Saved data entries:
________

-- ==== Sys2Proof/Tests/Slice0.lean ====
section
/-! SUPPORT. Tests, one step each, with expected results from spec/95_test_vectors.md (the vector's name is in the
comment), and the witnesses that the statements' hypotheses can be met. -/

namespace Sys2Proof.Tests

open Sys2Proof.Machine

/-- The next state, if the outcome is one. -/
def nextOf : Host.Outcome State Fault Refusal → Option State
  | .next s => some s
  | .fault _ => none
  | .refused _ => none

/-- A Running state with these words and this accumulator, nothing presented, no step taken. -/
def st (m : RegFile) (acc : Word) : State := { M := m, acc := acc, run := .running, input := [], outputs := [] }

/-- One step on the word `I` and follow-up token `fa`. -/
def stepOn (s : State) (I : InstrWord) (fa : Tok 3) : Option State := nextOf (step (s.present (StepInput.ofWord I fa)))

/-- What a test looks at: the words, `ACC`, whether Halted, and the latest report. -/
def view (s : State) : RegFile × Word × Bool × Option StepOut := (s.M, s.acc, s.haltedOut, s.outputs.getLast?)

/-- The words of reset (`R0`). -/
def m0 : RegFile := #v[1#5, 2#5, 0#5, 0#5, 0#5, 0#5, 0#5, 0#5]

/-! ### Well-formedness -/

/-- The one check: an `invalid` term with a mapped opcode is refused. -/
theorem test_wellFormed_refuses_mapped_opcode : (Instr.invalid 0b0011#4).wellFormed = false := by decide

theorem test_wellFormed_accepts_unmapped_opcode : (Instr.invalid 0b1101#4).wellFormed = true := by decide

/-! ### Decoding: every constructor, a word written from the formats of 30_encoding.md R43, R47, R55 -/

theorem test_decode_halt : decodeTableWord 16 0b0000_000_00000 = some .halt := by decide
theorem test_decode_load : decodeTableWord 16 0b0001_001_00000 = some (.load 1) := by decide
theorem test_decode_store : decodeTableWord 16 0b0010_010_11111 = some (.store 2 31) := by decide
theorem test_decode_add : decodeTableWord 16 0b0011_000_00011 = some (.add 0 3) := by decide
theorem test_decode_sub : decodeTableWord 16 0b0100_001_10001 = some (.sub 1 17) := by decide
theorem test_decode_mul : decodeTableWord 16 0b0101_001_10000 = some (.mul 1 16) := by decide
theorem test_decode_div : decodeTableWord 16 0b0111_010_00010 = some (.div 2 2) := by decide
theorem test_decode_compareTwo : decodeTableWord 16 0b110_1000_111_00000 = some (.compareTwo 7 6) := by decide
theorem test_decode_compareAll : decodeTableWord 16 0b1001_101_11111 = some .compareAll := by decide
theorem test_decode_clearOne : decodeTableWord 16 0b010_1010_101_00000 = some (.clearOne 5 2) := by decide
theorem test_decode_clearAll : decodeTableWord 16 0b1011_000_00000 = some .clearAll := by decide
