/-- The place of each register (chapter 23). -/
def Reg.place : Reg → RegPlace
  | .ctlId => ⟨0x0, []⟩ -- CTL_ID
  | .ctlSerial => ⟨0x8, []⟩ -- CTL_SERIAL
  | .ctlComplex => ⟨0x10, []⟩ -- CTL_COMPLEX
  | .ctlMgmtMac => ⟨0x18, []⟩ -- CTL_MGMT_MAC
  | .ctlFmtCap => ⟨0x20, []⟩ -- CTL_FMT_CAP
  | .ctlAccCap => ⟨0x28, []⟩ -- CTL_ACC_CAP
  | .ctlTileCap => ⟨0x30, []⟩ -- CTL_TILE_CAP
  | .ctlStart => ⟨0x40, []⟩ -- CTL_START
  | .ctlPins => ⟨0x48, []⟩ -- CTL_PINS
  | .timCount => ⟨0x100000, []⟩ -- TIM_COUNT
  | .timStatus => ⟨0x100008, []⟩ -- TIM_STATUS
  | .timOffset => ⟨0x100010, []⟩ -- TIM_OFFSET
  | .timCfg => ⟨0x100018, []⟩ -- TIM_CFG
  | .timEpoch => ⟨0x100020, []⟩ -- TIM_EPOCH
  | .timStep => ⟨0x100028, []⟩ -- TIM_STEP
  | .timErr => ⟨0x100030, []⟩ -- TIM_ERR
  | .timCmd => ⟨0x100038, []⟩ -- TIM_CMD
  | .pwrCap => ⟨0x200000, []⟩ -- PWR_CAP
  | .pwrStatus => ⟨0x200008, []⟩ -- PWR_STATUS
  | .pwrTokens => ⟨0x200010, []⟩ -- PWR_TOKENS
  | .pwrTemp => ⟨0x200018, []⟩ -- PWR_TEMP
  | .pwrClkLimit => ⟨0x200020, []⟩ -- PWR_CLK_LIMIT
  | .pwrThrCnt => ⟨0x200028, []⟩ -- PWR_THR_CNT
  | .pwrScrubCfg => ⟨0x200030, []⟩ -- PWR_SCRUB_CFG
  | .pwrInput => ⟨0x200038, []⟩ -- PWR_INPUT
  | .pwrDieTemp => ⟨0x200100, [(0x8, 20)]⟩ -- PWR_DIE_TEMP_d
  | .pwrStackTemp => ⟨0x200200, [(0x8, 16)]⟩ -- PWR_STACK_TEMP_s
  | .pwrClass => ⟨0x200300, [(0x8, 16)]⟩ -- PWR_CLASS_k
  | .pwrMem => ⟨0x200400, [(0x8, 16)]⟩ -- PWR_MEM_s
  | .pwrScrub => ⟨0x200480, [(0x8, 16)]⟩ -- PWR_SCRUB_s
  | .fltStatus => ⟨0x300000, []⟩ -- FLT_STATUS
  | .fltCounts => ⟨0x300008, []⟩ -- FLT_COUNTS
  | .fltFirst => ⟨0x300010, [(0x8, 4)]⟩ -- FLT_FIRSTi
  | .fltFirstCtl => ⟨0x300030, []⟩ -- FLT_FIRST_CTL
  | .fltAck => ⟨0x300038, []⟩ -- FLT_ACK
  | .fltMgmtBadacc => ⟨0x300040, []⟩ -- FLT_MGMT_BADACC
  | .fltSelftest => ⟨0x300048, []⟩ -- FLT_SELFTEST
  | .fltCmd => ⟨0x300050, []⟩ -- FLT_CMD
  | .fltDump => ⟨0x300058, []⟩ -- FLT_DUMP
  | .fltSearch => ⟨0x300060, []⟩ -- FLT_SEARCH
  | .fltWdgCfg => ⟨0x300068, []⟩ -- FLT_WDG_CFG
  | .fltReset => ⟨0x300070, []⟩ -- FLT_RESET
  | .fltReact => ⟨0x301000, [(0x8, 4096)]⟩ -- FLT_REACT_k
  | .fltIsolClr => ⟨0x309FF8, []⟩ -- FLT_ISOL_CLR
  | .fltIsol => ⟨0x30A000, [(0x8, 1024)]⟩ -- FLT_ISOL_n
  | .fltLog => ⟨0x320000, [(0x20, 4096), (0x8, 4)]⟩ -- FLT_LOG_n_i
  | .fltDom => ⟨0x340000, [(0x8, 1497)]⟩ -- FLT_DOM_n
  | .nvmCmd => ⟨0x400000, []⟩ -- NVM_CMD
  | .nvmArg0 => ⟨0x400008, []⟩ -- NVM_ARG0
  | .nvmArg1 => ⟨0x400010, []⟩ -- NVM_ARG1
  | .nvmArg2 => ⟨0x400018, []⟩ -- NVM_ARG2
  | .nvmStatus => ⟨0x400020, []⟩ -- NVM_STATUS
  | .nvmBoot => ⟨0x400028, []⟩ -- NVM_BOOT
  | .nvmRunSeq => ⟨0x400030, []⟩ -- NVM_RUN_SEQ
  | .nvmImgHash => ⟨0x400040, [(0x8, 4)]⟩ -- NVM_IMG_HASH_i
  | .nvmStgHash => ⟨0x400060, [(0x8, 4)]⟩ -- NVM_STG_HASH_i
  | .nvmBuf => ⟨0x401000, [(0x8, 512)]⟩ -- NVM_BUF_i
  | .prtPortCfg => ⟨0x1000000, [(0x100000, 8), (0x100, 96)]⟩ -- PRT_PORT_CFG
  | .prtPortCtl => ⟨0x1000008, [(0x100000, 8), (0x100, 96)]⟩ -- PRT_PORT_CTL
  | .prtLinkStatus => ⟨0x1000010, [(0x100000, 8), (0x100, 96)]⟩ -- PRT_LINK_STATUS
  | .prtCnt => ⟨0x1040000, [(0x100000, 8), (0x100, 96), (0x8, 20)]⟩ -- PRT_RX_FRAMES to PRT_CREDIT_WAIT_NS
  | .prtQft => ⟨0x1080000, [(0x100000, 8), (0x100, 96), (0x8, 13)]⟩ -- PRT_QFT_RX to PRT_QFT_NACKTX
  | .prtLaneStatus => ⟨0x10C0000, [(0x100000, 8), (0x40, 96)]⟩ -- PRT_LANE_STATUS
  | .prtPfcThresh => ⟨0x10F0000, [(0x100000, 8)]⟩ -- PRT_PFC_THRESH
  | .hubBufClass => ⟨0x2000000, [(0x400000, 4), (0x8, 8)]⟩ -- HUB_BUF_CLASS_c
  | .hubBufHdrm => ⟨0x2000040, [(0x400000, 4)]⟩ -- HUB_BUF_HDRM
  | .hubBufCtl => ⟨0x2000048, [(0x400000, 4)]⟩ -- HUB_BUF_CTL
  | .hubBufStatus => ⟨0x2000050, [(0x400000, 4)]⟩ -- HUB_BUF_STATUS
  | .bufCnt => ⟨0x2001000, [(0x400000, 4), (0x80, 8), (0x8, 8)]⟩ -- BUF_ENQ to BUF_FLUSH
  | .fabSpare => ⟨0x3000000, [(0x200000, 8)]⟩ -- FAB_SPARE
  | .fabMeshDrop => ⟨0x3000008, [(0x200000, 8)]⟩ -- FAB_MESH_DROP
  | .tileStatus => ⟨0x3010000, [(0x200000, 8), (0x40, 2640)]⟩ -- FAB_TILE_STATUS
  | .tileFlags => ⟨0x3010008, [(0x200000, 8), (0x40, 2640)]⟩ -- FAB_TILE_FLAGS
  | .tileSat => ⟨0x3010010, [(0x200000, 8), (0x40, 2640)]⟩ -- FAB_TILE_SAT
  | .tileFlush => ⟨0x3010018, [(0x200000, 8), (0x40, 2640)]⟩ -- FAB_TILE_FLUSH
  | .tileSecc => ⟨0x3010020, [(0x200000, 8), (0x40, 2640)]⟩ -- FAB_TILE_SECC
  | .tileSunc => ⟨0x3010028, [(0x200000, 8), (0x40, 2640)]⟩ -- FAB_TILE_SUNC
  | .tileCubecyc => ⟨0x3010030, [(0x200000, 8), (0x40, 2640)]⟩ -- FAB_TILE_CUBECYC
  | .imgCmd => ⟨0x3040000, []⟩ -- FAB_IMG_CMD
  | .imgArg0 => ⟨0x3040008, []⟩ -- FAB_IMG_ARG0
  | .imgArg1 => ⟨0x3040010, []⟩ -- FAB_IMG_ARG1
  | .imgArg2 => ⟨0x3040018, []⟩ -- FAB_IMG_ARG2
  | .imgArg3 => ⟨0x3040020, []⟩ -- FAB_IMG_ARG3
  | .imgStatus => ⟨0x3040028, []⟩ -- FAB_IMG_STATUS
  | .subDrop => ⟨0x3040030, []⟩ -- FAB_SUB_DROP
  | .imgSlot => ⟨0x3041000, [(0x40, 64)]⟩ -- FAB_IMG_SLOT_n
  | .imgSlotId => ⟨0x3041008, [(0x40, 64)]⟩ -- FAB_IMG_SLOT_n (+0x08)
  | .imgSlotHash => ⟨0x3041010, [(0x40, 64), (0x8, 4)]⟩ -- FAB_IMG_SLOT_n (+0x10 to +0x28)
  | .ctxState => ⟨0x4000000, [(0x40, 65536)]⟩ -- SVC_CTX_STATE
  | .ctxSize => ⟨0x4000008, [(0x40, 65536)]⟩ -- SVC_CTX_SIZE
  | .ctxProgress => ⟨0x4000010, [(0x40, 65536)]⟩ -- SVC_CTX_PROGRESS
  | .ctxPlace => ⟨0x4000018, [(0x40, 65536)]⟩ -- SVC_CTX_PLACE
  | .ctxRx => ⟨0x4000020, [(0x40, 65536)]⟩ -- SVC_CTX_RX
  | .ctxDup => ⟨0x4000028, [(0x40, 65536)]⟩ -- SVC_CTX_DUP
  | .ctxDrop => ⟨0x4000030, [(0x40, 65536)]⟩ -- SVC_CTX_DROP
  | .ctxLate => ⟨0x4000038, [(0x40, 65536)]⟩ -- SVC_CTX_LATE
  | .svcCap => ⟨0x4400000, []⟩ -- SVC_CAP
  | .svcAcc => ⟨0x4400008, []⟩ -- SVC_ACC
  | .svcRetain => ⟨0x4400010, []⟩ -- SVC_RETAIN
  | .svcMlist => ⟨0x4400018, []⟩ -- SVC_MLIST
  | .setupResult => ⟨0x4400100, [(0x8, 16)]⟩ -- SVC_SETUP_RESULT_s
  | .quarCtl => ⟨0x4401000, []⟩ -- SVC_QUAR_CTL
  | .quarHash => ⟨0x4401100, [(0x20, 256), (0x8, 4)]⟩ -- SVC_QUAR_n_i
  | .slotSel => ⟨0x4410000, []⟩ -- SVC_SLOT_SEL
  | .slotInfo => ⟨0x4410008, []⟩ -- SVC_SLOT_INFO
  | .slotAcc => ⟨0x4410010, [(0x8, 6)]⟩ -- SVC_SLOT_ACCn
  | .optStep => ⟨0x4420000, [(0x20, 65536)]⟩ -- SVC_OPT_STEP
  | .optHdr => ⟨0x4420008, [(0x20, 65536)]⟩ -- SVC_OPT_HDR
  | .optCnt => ⟨0x4420010, [(0x20, 65536)]⟩ -- SVC_OPT_CNT
  | .optStepRx => ⟨0x4420018, [(0x20, 65536)]⟩ -- SVC_OPT_STEPRX
  | .rgnCfg => ⟨0x4800000, [(0x40, 4097)]⟩ -- POOL_RGN_CFG
  | .rgnSize => ⟨0x4800008, [(0x40, 4097)]⟩ -- POOL_RGN_SIZE
  | .rgnBase => ⟨0x4800010, [(0x40, 4097)]⟩ -- POOL_RGN_BASE
  | .rgnBchoice => ⟨0x4800018, [(0x40, 4097)]⟩ -- POOL_RGN_BCHOICE
  | .rgnTchoice => ⟨0x4800020, [(0x40, 4097)]⟩ -- POOL_RGN_TCHOICE
  | .rgnAcc => ⟨0x4800028, [(0x40, 4097)]⟩ -- POOL_RGN_ACC
  | .rgnErr => ⟨0x4800030, [(0x40, 4097)]⟩ -- POOL_RGN_ERR
  | .poolCmd => ⟨0x4880000, []⟩ -- POOL_CMD
  | .poolArg0 => ⟨0x4880008, []⟩ -- POOL_CMD_ARG0
  | .poolArg1 => ⟨0x4880010, []⟩ -- POOL_CMD_ARG1
  | .poolCmdStatus => ⟨0x4880018, []⟩ -- POOL_CMD_STATUS
  | .poolOut => ⟨0x4880020, []⟩ -- POOL_OUT
  | .poolStreams => ⟨0x4880028, []⟩ -- POOL_STREAMS
  | .poolStat => ⟨0x4880030, []⟩ -- POOL_STAT
  | .poolRacewin => ⟨0x4880038, []⟩ -- POOL_RACEWIN
  | .poolStack => ⟨0x4880100, [(0x8, 16)]⟩ -- POOL_STACK_s
  | .bpmCap => ⟨0x5000000, [(0x20, 32)]⟩ -- BPM_POOL_CAP
  | .bpmStat => ⟨0x5000008, [(0x20, 32)]⟩ -- BPM_POOL_STAT
  | .bpmErr => ⟨0x5000010, [(0x20, 32)]⟩ -- BPM_POOL_ERR
  | .bpmErrFirst => ⟨0x5001000, []⟩ -- BPM_ERR_FIRST
  | .fwdBank => ⟨0x5800000, []⟩ -- FWD_BANK
  | .fwdSwapAt => ⟨0x5800008, []⟩ -- FWD_SWAP_AT
  | .fwdSwapCmd => ⟨0x5800010, []⟩ -- FWD_SWAP_CMD
  | .fwdSwapLast => ⟨0x5800018, []⟩ -- FWD_SWAP_LAST
  | .fwdTblAddr => ⟨0x5800020, []⟩ -- FWD_TBL_ADDR
  | .fwdTblData => ⟨0x5800028, [(0x8, 4)]⟩ -- FWD_TBL_DATAi
  | .fwdTblCmd => ⟨0x5800048, []⟩ -- FWD_TBL_CMD
  | .fwdTblStatus => ⟨0x5800050, []⟩ -- FWD_TBL_STATUS
  | .fwdClassMode => ⟨0x5800058, []⟩ -- FWD_CLASS_MODE
  | .fwdHashCfg => ⟨0x5800060, []⟩ -- FWD_HASH_CFG
  | .fwdAdaptCfg => ⟨0x5800068, []⟩ -- FWD_ADAPT_CFG
  | .fwdCnt => ⟨0x5810000, [(0x100, 12), (0x8, 14)]⟩ -- FWD_QFT to FWD_FAILOVER
  | .schWeight => ⟨0x6000000, [(0x200, 768)]⟩ -- SCH_PORT_WEIGHT
  | .schPortShape => ⟨0x6000008, [(0x200, 768)]⟩ -- SCH_PORT_SHAPE
  | .schPortLevel => ⟨0x6000010, [(0x200, 768)]⟩ -- SCH_PORT_LEVEL
  | .schClsShape => ⟨0x6000040, [(0x200, 768), (0x10, 8)]⟩ -- SCH_CLS_SHAPE_c
  | .schClsLevel => ⟨0x6000048, [(0x200, 768), (0x10, 8)]⟩ -- SCH_CLS_LEVEL_c
  | .gatePend => ⟨0x60000C0, [(0x200, 768)]⟩ -- SCH_GATE_PEND
  | .gateActAt => ⟨0x60000C8, [(0x200, 768)]⟩ -- SCH_GATE_ACT_AT
  | .gateCmd => ⟨0x60000D0, [(0x200, 768)]⟩ -- SCH_GATE_CMD
  | .gateStatus => ⟨0x60000D8, [(0x200, 768)]⟩ -- SCH_GATE_STATUS
  | .gateCnt => ⟨0x60000E0, [(0x200, 768)]⟩ -- SCH_GATE_CNT
  | .polPort => ⟨0x6000100, [(0x200, 768)]⟩ -- SCH_POL_PORT
  | .polPortDrop => ⟨0x6000108, [(0x200, 768)]⟩ -- SCH_POL_PORT_DROP
  | .polCls => ⟨0x6000110, [(0x200, 768), (0x10, 8)]⟩ -- SCH_POL_CLS_c
  | .polClsDrop => ⟨0x6000118, [(0x200, 768), (0x10, 8)]⟩ -- SCH_POL_CLS_DROP_c
  | .schJob => ⟨0x6060000, [(0x8, 4096)]⟩ -- SCH_JOB_j
  | .polCtx => ⟨0x6070000, [(0x10, 1024)]⟩ -- SCH_POL_CTX_k
  | .polCtxSel => ⟨0x6070008, [(0x10, 1024)]⟩ -- SCH_POL_CTX_SEL_k
  | .admStatus => ⟨0x6078000, []⟩ -- SCH_ADM_STATUS
  | .sampleCfg => ⟨0x6078008, []⟩ -- SCH_SAMPLE_CFG
  | .admRebase => ⟨0x6078010, []⟩ -- SCH_ADM_REBASE
  | .smpLast => ⟨0x6080000, [(0x100, 6144)]⟩ -- SCH_SMP_LAST
  | .smpMax => ⟨0x6080008, [(0x100, 6144)]⟩ -- SCH_SMP_MAX
  | .smpClr => ⟨0x6080010, [(0x100, 6144)]⟩ -- SCH_SMP_CLR
  | .smpDhist => ⟨0x6080040, [(0x100, 6144), (0x8, 8)]⟩ -- SCH_SMP_DHIST_k
  | .smpThist => ⟨0x6080080, [(0x100, 6144), (0x8, 8)]⟩ -- SCH_SMP_THIST_k
  | .gateEntry => ⟨0x6200000, [(0x2000, 768), (0x8, 1024)]⟩ -- SCH_GATE_ENTRY
  | .mirCfg => ⟨0x6800000, [(0x40, 64)]⟩ -- MIR_SESS_CFG
  | .mirSel => ⟨0x6800008, [(0x40, 64)]⟩ -- MIR_SESS_SEL
  | .mirWptr => ⟨0x6800010, [(0x40, 64)]⟩ -- MIR_SESS_WPTR
  | .mirLost => ⟨0x6800018, [(0x40, 64)]⟩ -- MIR_SESS_LOST
  | .mirRing => ⟨0x6800020, [(0x40, 64)]⟩ -- MIR_SESS_RING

________

Look above for the line holding "[]⟩ -- POOL_CMD_ARG1", then set down exactly that line and every line after it up to and including the line holding "8)]⟩ -- SCH_CLS_SHAPE_c", with nothing else.

Answer:
  | .poolArg1 => ⟨0x4880010, []⟩ -- POOL_CMD_ARG1
  | .poolCmdStatus => ⟨0x4880018, []⟩ -- POOL_CMD_STATUS
  | .poolOut => ⟨0x4880020, []⟩ -- POOL_OUT
  | .poolStreams => ⟨0x4880028, []⟩ -- POOL_STREAMS
  | .poolStat => ⟨0x4880030, []⟩ -- POOL_STAT
  | .poolRacewin => ⟨0x4880038, []⟩ -- POOL_RACEWIN
  | .poolStack => ⟨0x4880100, [(0x8, 16)]⟩ -- POOL_STACK_s
  | .bpmCap => ⟨0x5000000, [(0x20, 32)]⟩ -- BPM_POOL_CAP
  | .bpmStat => ⟨0x5000008, [(0x20, 32)]⟩ -- BPM_POOL_STAT
  | .bpmErr => ⟨0x5000010, [(0x20, 32)]⟩ -- BPM_POOL_ERR
  | .bpmErrFirst => ⟨0x5001000, []⟩ -- BPM_ERR_FIRST
  | .fwdBank => ⟨0x5800000, []⟩ -- FWD_BANK
  | .fwdSwapAt => ⟨0x5800008, []⟩ -- FWD_SWAP_AT
  | .fwdSwapCmd => ⟨0x5800010, []⟩ -- FWD_SWAP_CMD
  | .fwdSwapLast => ⟨0x5800018, []⟩ -- FWD_SWAP_LAST
  | .fwdTblAddr => ⟨0x5800020, []⟩ -- FWD_TBL_ADDR
  | .fwdTblData => ⟨0x5800028, [(0x8, 4)]⟩ -- FWD_TBL_DATAi
  | .fwdTblCmd => ⟨0x5800048, []⟩ -- FWD_TBL_CMD
  | .fwdTblStatus => ⟨0x5800050, []⟩ -- FWD_TBL_STATUS
  | .fwdClassMode => ⟨0x5800058, []⟩ -- FWD_CLASS_MODE
  | .fwdHashCfg => ⟨0x5800060, []⟩ -- FWD_HASH_CFG
  | .fwdAdaptCfg => ⟨0x5800068, []⟩ -- FWD_ADAPT_CFG
  | .fwdCnt => ⟨0x5810000, [(0x100, 12), (0x8, 14)]⟩ -- FWD_QFT to FWD_FAILOVER
  | .schWeight => ⟨0x6000000, [(0x200, 768)]⟩ -- SCH_PORT_WEIGHT
  | .schPortShape => ⟨0x6000008, [(0x200, 768)]⟩ -- SCH_PORT_SHAPE
  | .schPortLevel => ⟨0x6000010, [(0x200, 768)]⟩ -- SCH_PORT_LEVEL
  | .schClsShape => ⟨0x6000040, [(0x200, 768), (0x10, 8)]⟩ -- SCH_CLS_SHAPE_c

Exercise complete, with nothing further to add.